Assignment: In the records below, begin at the line that has "if ok then wr" and stop after the line that has "and message. -/"; quote those lines verbatim and nothing more.

Stored items
= = = =
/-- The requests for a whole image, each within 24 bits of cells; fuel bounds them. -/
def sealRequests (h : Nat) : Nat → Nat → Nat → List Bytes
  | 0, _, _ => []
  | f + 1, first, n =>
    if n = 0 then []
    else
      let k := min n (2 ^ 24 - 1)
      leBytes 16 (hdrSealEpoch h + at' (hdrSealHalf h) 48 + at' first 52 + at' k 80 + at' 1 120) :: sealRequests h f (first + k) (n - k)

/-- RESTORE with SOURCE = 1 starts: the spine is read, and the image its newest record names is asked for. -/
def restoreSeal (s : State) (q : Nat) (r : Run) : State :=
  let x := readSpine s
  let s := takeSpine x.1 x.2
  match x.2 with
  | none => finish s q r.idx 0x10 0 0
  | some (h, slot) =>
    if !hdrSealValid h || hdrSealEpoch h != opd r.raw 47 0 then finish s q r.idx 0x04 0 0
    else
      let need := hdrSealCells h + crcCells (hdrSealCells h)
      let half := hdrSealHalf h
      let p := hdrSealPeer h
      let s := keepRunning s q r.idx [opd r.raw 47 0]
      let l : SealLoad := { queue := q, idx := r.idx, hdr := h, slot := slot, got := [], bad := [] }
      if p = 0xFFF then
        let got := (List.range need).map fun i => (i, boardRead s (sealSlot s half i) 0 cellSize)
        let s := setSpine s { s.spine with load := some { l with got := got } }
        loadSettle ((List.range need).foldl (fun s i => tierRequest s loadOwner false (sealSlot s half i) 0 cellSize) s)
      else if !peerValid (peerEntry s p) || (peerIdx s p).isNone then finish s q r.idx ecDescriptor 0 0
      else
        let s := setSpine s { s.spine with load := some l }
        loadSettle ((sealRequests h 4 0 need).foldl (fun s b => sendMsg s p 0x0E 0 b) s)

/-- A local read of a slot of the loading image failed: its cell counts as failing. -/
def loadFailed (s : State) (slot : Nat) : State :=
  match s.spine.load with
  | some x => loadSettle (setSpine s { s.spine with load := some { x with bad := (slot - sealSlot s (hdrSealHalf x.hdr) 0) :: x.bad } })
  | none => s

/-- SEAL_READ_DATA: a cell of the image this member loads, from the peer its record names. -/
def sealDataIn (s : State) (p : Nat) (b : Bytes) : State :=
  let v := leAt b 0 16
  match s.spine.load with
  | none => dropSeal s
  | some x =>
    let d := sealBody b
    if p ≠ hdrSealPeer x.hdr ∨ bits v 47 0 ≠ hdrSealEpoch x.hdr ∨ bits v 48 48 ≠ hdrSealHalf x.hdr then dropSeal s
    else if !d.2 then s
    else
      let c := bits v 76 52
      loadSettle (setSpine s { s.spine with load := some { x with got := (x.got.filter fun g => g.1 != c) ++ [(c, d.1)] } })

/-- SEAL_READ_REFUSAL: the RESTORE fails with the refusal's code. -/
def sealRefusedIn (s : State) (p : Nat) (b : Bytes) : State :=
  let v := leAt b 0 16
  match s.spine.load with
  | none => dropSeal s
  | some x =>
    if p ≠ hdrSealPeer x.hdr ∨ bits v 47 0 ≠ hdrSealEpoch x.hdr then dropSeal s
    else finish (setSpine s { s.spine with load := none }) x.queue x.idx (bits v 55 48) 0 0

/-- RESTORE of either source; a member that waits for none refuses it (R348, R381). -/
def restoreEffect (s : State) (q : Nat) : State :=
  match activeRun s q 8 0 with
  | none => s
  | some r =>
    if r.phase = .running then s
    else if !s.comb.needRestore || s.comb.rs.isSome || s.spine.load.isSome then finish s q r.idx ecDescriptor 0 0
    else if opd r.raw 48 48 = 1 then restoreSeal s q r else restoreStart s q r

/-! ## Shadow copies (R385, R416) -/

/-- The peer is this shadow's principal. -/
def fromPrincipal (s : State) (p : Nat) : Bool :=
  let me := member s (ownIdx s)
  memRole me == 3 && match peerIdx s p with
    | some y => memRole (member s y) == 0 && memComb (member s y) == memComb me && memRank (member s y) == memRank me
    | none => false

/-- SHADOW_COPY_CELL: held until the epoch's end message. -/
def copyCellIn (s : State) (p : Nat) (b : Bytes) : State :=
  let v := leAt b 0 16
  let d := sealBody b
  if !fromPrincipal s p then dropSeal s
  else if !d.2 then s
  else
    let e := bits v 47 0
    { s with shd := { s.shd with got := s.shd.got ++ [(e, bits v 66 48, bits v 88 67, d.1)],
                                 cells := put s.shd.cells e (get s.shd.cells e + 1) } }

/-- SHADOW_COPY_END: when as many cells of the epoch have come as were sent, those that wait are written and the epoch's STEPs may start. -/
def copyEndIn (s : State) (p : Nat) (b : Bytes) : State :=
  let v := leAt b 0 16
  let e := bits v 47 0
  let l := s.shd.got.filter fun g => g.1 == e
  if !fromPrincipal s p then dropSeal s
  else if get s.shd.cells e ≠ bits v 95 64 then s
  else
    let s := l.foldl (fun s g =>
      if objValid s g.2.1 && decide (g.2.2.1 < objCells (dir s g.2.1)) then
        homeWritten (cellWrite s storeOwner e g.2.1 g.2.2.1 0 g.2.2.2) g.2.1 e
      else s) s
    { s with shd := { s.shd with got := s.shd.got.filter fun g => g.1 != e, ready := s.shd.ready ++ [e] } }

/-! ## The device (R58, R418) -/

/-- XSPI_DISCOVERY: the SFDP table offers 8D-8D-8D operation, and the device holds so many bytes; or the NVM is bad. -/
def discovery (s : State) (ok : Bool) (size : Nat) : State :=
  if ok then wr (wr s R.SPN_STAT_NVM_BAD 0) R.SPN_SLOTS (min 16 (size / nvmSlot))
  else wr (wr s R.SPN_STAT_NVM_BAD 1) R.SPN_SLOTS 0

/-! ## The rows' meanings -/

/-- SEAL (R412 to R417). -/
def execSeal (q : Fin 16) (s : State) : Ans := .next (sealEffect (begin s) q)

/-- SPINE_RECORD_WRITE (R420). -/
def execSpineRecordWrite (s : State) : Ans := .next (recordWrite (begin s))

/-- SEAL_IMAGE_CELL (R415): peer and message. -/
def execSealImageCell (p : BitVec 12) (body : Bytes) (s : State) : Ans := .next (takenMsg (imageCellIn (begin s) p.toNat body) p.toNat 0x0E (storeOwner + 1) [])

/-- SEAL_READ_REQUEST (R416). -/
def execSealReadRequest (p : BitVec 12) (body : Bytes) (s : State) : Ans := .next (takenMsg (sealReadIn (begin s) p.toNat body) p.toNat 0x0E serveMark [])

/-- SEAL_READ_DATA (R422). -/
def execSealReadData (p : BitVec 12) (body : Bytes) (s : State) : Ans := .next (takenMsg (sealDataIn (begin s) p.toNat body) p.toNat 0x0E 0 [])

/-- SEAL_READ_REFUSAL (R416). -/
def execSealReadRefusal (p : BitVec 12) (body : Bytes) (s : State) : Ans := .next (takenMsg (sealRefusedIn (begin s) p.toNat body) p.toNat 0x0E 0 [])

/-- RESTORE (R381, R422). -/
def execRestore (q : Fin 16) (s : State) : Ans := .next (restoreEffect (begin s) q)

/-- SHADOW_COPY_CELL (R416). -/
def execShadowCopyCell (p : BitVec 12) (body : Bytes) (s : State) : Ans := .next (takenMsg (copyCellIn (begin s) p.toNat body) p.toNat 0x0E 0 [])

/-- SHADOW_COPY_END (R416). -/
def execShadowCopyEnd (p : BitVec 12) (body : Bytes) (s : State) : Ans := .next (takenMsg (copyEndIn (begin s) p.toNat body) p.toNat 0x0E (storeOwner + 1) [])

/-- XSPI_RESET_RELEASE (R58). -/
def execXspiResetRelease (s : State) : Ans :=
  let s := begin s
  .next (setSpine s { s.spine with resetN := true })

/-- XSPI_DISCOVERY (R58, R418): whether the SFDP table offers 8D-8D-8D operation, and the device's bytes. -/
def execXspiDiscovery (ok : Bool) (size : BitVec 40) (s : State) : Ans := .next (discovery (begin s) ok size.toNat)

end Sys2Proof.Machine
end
= = = =
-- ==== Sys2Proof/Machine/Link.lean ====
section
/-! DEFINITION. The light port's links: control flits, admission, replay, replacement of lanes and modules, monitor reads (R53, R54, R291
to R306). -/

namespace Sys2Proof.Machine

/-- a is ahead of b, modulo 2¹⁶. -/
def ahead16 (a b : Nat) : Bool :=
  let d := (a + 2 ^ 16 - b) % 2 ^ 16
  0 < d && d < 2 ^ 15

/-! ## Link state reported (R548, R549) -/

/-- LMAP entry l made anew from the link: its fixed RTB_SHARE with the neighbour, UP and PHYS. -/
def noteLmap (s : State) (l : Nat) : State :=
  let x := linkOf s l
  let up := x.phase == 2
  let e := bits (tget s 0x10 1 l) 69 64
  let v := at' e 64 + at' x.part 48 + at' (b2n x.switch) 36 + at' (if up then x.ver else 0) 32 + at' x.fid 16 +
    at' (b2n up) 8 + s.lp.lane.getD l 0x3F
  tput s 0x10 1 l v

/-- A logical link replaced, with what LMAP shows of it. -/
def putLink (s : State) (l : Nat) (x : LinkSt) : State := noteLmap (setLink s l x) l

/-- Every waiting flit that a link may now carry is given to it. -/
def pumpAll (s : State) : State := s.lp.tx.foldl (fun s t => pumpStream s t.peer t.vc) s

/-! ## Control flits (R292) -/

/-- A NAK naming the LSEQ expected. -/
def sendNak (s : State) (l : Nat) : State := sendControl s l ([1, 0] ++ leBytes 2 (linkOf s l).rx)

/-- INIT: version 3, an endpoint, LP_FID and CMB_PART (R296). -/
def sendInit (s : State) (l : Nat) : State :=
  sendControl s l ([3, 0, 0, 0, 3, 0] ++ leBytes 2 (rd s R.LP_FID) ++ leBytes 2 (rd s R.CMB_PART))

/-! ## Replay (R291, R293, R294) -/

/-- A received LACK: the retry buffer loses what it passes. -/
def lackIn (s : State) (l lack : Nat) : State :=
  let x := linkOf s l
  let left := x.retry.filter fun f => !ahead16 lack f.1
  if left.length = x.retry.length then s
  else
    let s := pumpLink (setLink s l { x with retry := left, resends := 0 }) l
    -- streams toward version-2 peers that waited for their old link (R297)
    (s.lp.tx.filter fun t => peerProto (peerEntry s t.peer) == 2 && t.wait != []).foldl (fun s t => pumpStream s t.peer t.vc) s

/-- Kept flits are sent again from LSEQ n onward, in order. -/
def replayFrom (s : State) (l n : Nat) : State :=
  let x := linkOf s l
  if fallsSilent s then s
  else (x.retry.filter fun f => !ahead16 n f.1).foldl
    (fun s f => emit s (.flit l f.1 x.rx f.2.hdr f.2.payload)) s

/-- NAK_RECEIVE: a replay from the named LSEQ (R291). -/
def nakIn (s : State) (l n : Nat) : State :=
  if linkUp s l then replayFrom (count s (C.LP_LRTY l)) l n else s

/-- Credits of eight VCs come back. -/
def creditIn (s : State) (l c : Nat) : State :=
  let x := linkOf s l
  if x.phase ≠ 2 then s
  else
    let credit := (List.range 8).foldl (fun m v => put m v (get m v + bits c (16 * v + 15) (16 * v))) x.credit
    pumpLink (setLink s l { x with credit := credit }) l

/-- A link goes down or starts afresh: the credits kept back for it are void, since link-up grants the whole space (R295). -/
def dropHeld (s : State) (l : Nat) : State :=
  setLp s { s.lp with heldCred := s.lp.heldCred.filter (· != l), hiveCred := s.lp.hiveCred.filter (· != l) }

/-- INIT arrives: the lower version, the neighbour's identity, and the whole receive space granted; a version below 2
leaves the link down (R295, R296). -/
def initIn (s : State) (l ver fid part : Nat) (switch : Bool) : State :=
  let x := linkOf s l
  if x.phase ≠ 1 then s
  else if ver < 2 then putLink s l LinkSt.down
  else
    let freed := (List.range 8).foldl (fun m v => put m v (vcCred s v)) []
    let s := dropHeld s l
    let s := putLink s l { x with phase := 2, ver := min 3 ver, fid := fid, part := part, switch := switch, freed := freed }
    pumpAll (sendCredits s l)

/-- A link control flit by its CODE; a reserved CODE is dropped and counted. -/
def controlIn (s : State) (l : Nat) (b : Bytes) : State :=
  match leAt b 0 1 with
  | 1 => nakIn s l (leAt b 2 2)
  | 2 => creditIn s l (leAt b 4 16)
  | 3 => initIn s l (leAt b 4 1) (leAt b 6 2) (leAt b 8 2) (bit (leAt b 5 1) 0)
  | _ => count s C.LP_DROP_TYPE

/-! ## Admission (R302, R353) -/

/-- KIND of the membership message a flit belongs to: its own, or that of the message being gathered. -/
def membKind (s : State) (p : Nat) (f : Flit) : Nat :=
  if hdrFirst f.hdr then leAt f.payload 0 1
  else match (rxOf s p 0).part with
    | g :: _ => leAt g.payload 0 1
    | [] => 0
= = = =
Result of this exercise:
  if ok then wr (wr s R.SPN_STAT_NVM_BAD 0) R.SPN_SLOTS (min 16 (size / nvmSlot))
  else wr (wr s R.SPN_STAT_NVM_BAD 1) R.SPN_SLOTS 0

/-! ## The rows' meanings -/

/-- SEAL (R412 to R417). -/
def execSeal (q : Fin 16) (s : State) : Ans := .next (sealEffect (begin s) q)

/-- SPINE_RECORD_WRITE (R420). -/
def execSpineRecordWrite (s : State) : Ans := .next (recordWrite (begin s))

/-- SEAL_IMAGE_CELL (R415): peer and message. -/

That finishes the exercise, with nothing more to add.